Downstream developments started off on a positive note under Modi, although the reform momentum in the sector appears to have slowed, particularly amid a surge in populist rhetoric in the lead up to the elections.
India’s decade-old diesel subsidies were rolled back in October 2014, just five months into Modi’s time in office, only for the government to again intervene to set lower prices for petrol and diesel during times of higher oil prices in 2018.

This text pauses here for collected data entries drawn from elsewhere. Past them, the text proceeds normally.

/-- R393, R397, R404: what an uncorrectable error does to the store that holds it. -/
def State.errorIn (s : State) (target : ErrorTarget) : State :=
  match target with
  | .vReg t g reg lane => s.registerError t g reg lane 0 (fun r => r.poisonLane reg (lane % 64))
  | .sReg t g reg => s.registerError t g (0x80 + reg) 0 2 (fun r => r.setS reg (r.s reg).value true)
  | .predicate t g reg => s.registerError t g reg 0 2 (fun r => r.setP (reg % 8) (BitVec.allOnes 64) (r.p (reg % 8)) (BitVec.allOnes 64))
  | .scratchWord t core word => s.modTeam t (fun x => match x.cluster with
      | some c => { x with cluster := some { c with scratch := c.scratch.poisonRange (4 * word) 4 0x50 } }
      | none => x.modShare core (fun c => { c with scratch := c.scratch.poisonRange (4 * word) 4 0x50 }))
  | .constWord t bank word => s.modTeam t (fun x => { x with constPoison := modifyAt bank (fun ws => (word :: ws).eraseDups) x.constPoison })
  | .cacheLine t core line => s.modL1 t core (fun l => l.drop line)
  | .tileRow t g tile row =>
    s.registerError t g (tile % 8) row 1 (fun r => if r.tiles.isSome then
      r.setTile (tile % 8) { r.tile (tile % 8) with poison := (r.tile (tile % 8)).poison ||| BitVec.twoPow 16 row } else r)
  | .teamState t => s.stateLost t
  | .accRow t row => s.modCluster t (fun c => c.setAcc { c.accRow row with origin := 0x50 })
  | .weightSet t shadow => s.modCluster t (fun c =>
      if shadow then { c with shadowSet := { c.shadowSet with origin := 0x50 } } else { c with active := { c.active with origin := 0x50 } })
  | .memoryGranule a => s.loseGranule (a / 64)
  | .cleanLine h line => s.modHub h (fun x => x.dropRdc line)
  | .readOnlyLine h chiplet line =>
    let p := s.roPath h chiplet
    if p.lines.any (fun x => x.line == line) then s.setRoPath { p with lines := p.lines.filter (fun x => x.line != line) } else s
  | .codeLine t core address => match (s.team? t).bind (fun x => (x.share? core).map (fun c => (x.asn, c.unit))) with
    | none => s
    | some x => s.modCore x.2 (fun k => { k with
        icache := k.icache.filter (fun l => l.asn != x.1 || l.va.toNat / 128 != address / 128) })
  | .dirtyLine line => { s with memPoison := poisonWords s.memPoison (line * 128) 128 0x50 }
  | .persistWord h index word => s.modHub h (fun x => x.poisonPersist index word)
  | .tierWord a => if s.durableLine (lineOfKey a) then s.poisonTier a else s

/-- R393, R400: UNCORRECTABLE_ERROR. -/
def execUncorrectableError (target : ErrorTarget) (s : State) : Host.Outcome State Fault Refusal :=
  .next ((s.modHub (s.errorHub target) (fun h => { h with uecnt := h.uecnt + 1 })).errorIn target)

/-! ## Isolation -/

/-- Whether a unit stands on a chiplet. -/
def onChiplet (h : HubId) (pos : Nat) (u : CoreUnit) : Bool := decide (unitHub u = h) && unitChiplet u == pos

/-- R338: the directory's peers on a chiplet. -/
def chipletPeers (pos : Nat) : List Nat :=
  if pos = 7 then List.range 32 else if 4 ≤ pos ∧ pos ≤ 6 then (List.range 4).map (fun i => 32 + 4 * (pos - 4) + i) else []

/-- R340: a peer's copy is lost: a dirty one is poisoned in the L2, word by word. -/
def State.loseCopy (s : State) (h : HubId) (p : PeerLine) : State :=
  let s1 := s.modHub h (fun x =>
    let d := x.entry p.line
    let sharers := d.sharers.filter (fun q => q != p.peer)
    let next : DirEntry :=
      if d.owner = p.peer ∧ d.state ≠ .S then { d with state := if sharers = [] then .I else .S, sharers := sharers }
      else { d with state := if d.state = .S ∧ sharers = [] then .I else d.state, sharers := sharers }
    (x.dropCopy p.peer p.line).setEntry next)
  if p.dirty then { s1 with memPoison := poisonWords s1.memPoison (p.line * 128) 128 0x60 } else s1

/-- R340: the peers of a chiplet lose their copies, and the invalidations that they owe count as acknowledged. -/
def State.losePeers (s : State) (h : HubId) (pos : Nat) : State :=
  let gone := chipletPeers pos
  let s1 := ((s.hub h).peers.filter (fun p => gone.contains p.peer)).foldl (fun s p => s.loseCopy h p) s
  (s1.hub h).dir.foldl (fun s d => match d.pending with
    | none => s
    | some (requester, owing) =>
      let left := owing.filter (fun p => !gone.contains p)
      if gone.contains requester then s.modHub h (fun x => x.setEntry { d with pending := none })
      else if left = [] then s.grantM h requester d.line
      else s.modHub h (fun x => x.setEntry { d with pending := some (requester, left) })) s1

/-- R346: the unpublished releases whose holder stands on a chiplet: their lines are poisoned, every word of them. -/
def State.loseNotes (s : State) (h : HubId) (pos : Nat) : State :=
  let lost := fun (n : Note) => match n.core with
    | some c => onChiplet h pos (.vector c)
    | none => false
  [HubId.h0, .h1].foldl (fun s k =>
    let notes := (s.hub k).notes.filter lost
    let s1 := { s with memPoison := notes.foldl (fun (m : Marks) (n : Note) => poisonWords m (n.line * 128) 128 0x60) s.memPoison }
    s1.modHub k (fun x => { x with
      notes := updateWhere lost (fun n => { n with published := true, core := none }) x.notes })) s

/-- R436, R437: the teams of a chiplet: those that reserve a core there return their reservations, the others are killed. -/
def State.loseTeams (s : State) (h : HubId) (pos : Nat) : State :=
  let early := s.teams.filter (fun t => match t.life with
    | .reserving _ => t.wantCores.any (onChiplet h pos)
    | _ => false)
  let s1 := early.foldl (fun s t => s.returnPlacement t.id) s
  let there := s1.teams.filter (fun t => decide (t.life ≠ .saved) && (match t.life with | .reserving _ => false | _ => true) &&
    t.cores.any (fun c => onChiplet h pos c.unit))
  there.foldl (fun s t => s.killTeam t.id 0x60) s1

“Given consumer sensitivity to prices, next to our forecast for oil prices to remain higher for longer, fuel price subsidisation in India is likely to continue in some form for longer, in spite of growing criticism from the industry that Modi is backtracking on his ambitious subsidy reforms. This may relieve the cost burden on the consumers, particularly those in the lower-income groups, although affirmation of the government’s history of market intervention may pose a risk to sourcing new investment,” it said.
The other prominent objective of Modi has been to increase access to and consumption of clean energy such as natural gas and renewables, and policies on this front are likely to gain greater traction over the coming years, as India strives to cut air pollution and curb coal use, Fitch Solutions said.
As per Paris Accord goals adopted in December 2015, India has pledged to reduce emissions by 33-35 percent from 2005 levels by 2030, and this has coincided with a robust shift in the domestic energy narrative towards natural gas and renewable sources.
Total gas consumption in India has expanded by 19 percent over 2015-2018, even as gas off-take by the power sector was constrained by declining domestic production, high cost of imports and competition for supply from industrial and transport sector consumers.
“Nonetheless, the Prime Minister’s strong commitment to meeting the national clean energy targets supports our bullish forecasts for gas demand to average annual growth of 7 percent over his projected second term in office. Indeed, gas is only a small component of the total energy mix at 6.5 percent and 6 percent of the power mix, indicating sufficient room for further incremental growth,” it said.
The state-led clean energy push will also impact the fuels sector, where consumption trends are increasingly shifting in favour of lower-sulfur, lower-emission fuels.
The government also expects to aggressively expand its Ujjwala initiative, to replace the traditional, more-pollutive fuel sources that are commonly used by rural and poor households, by providing free access to LPG.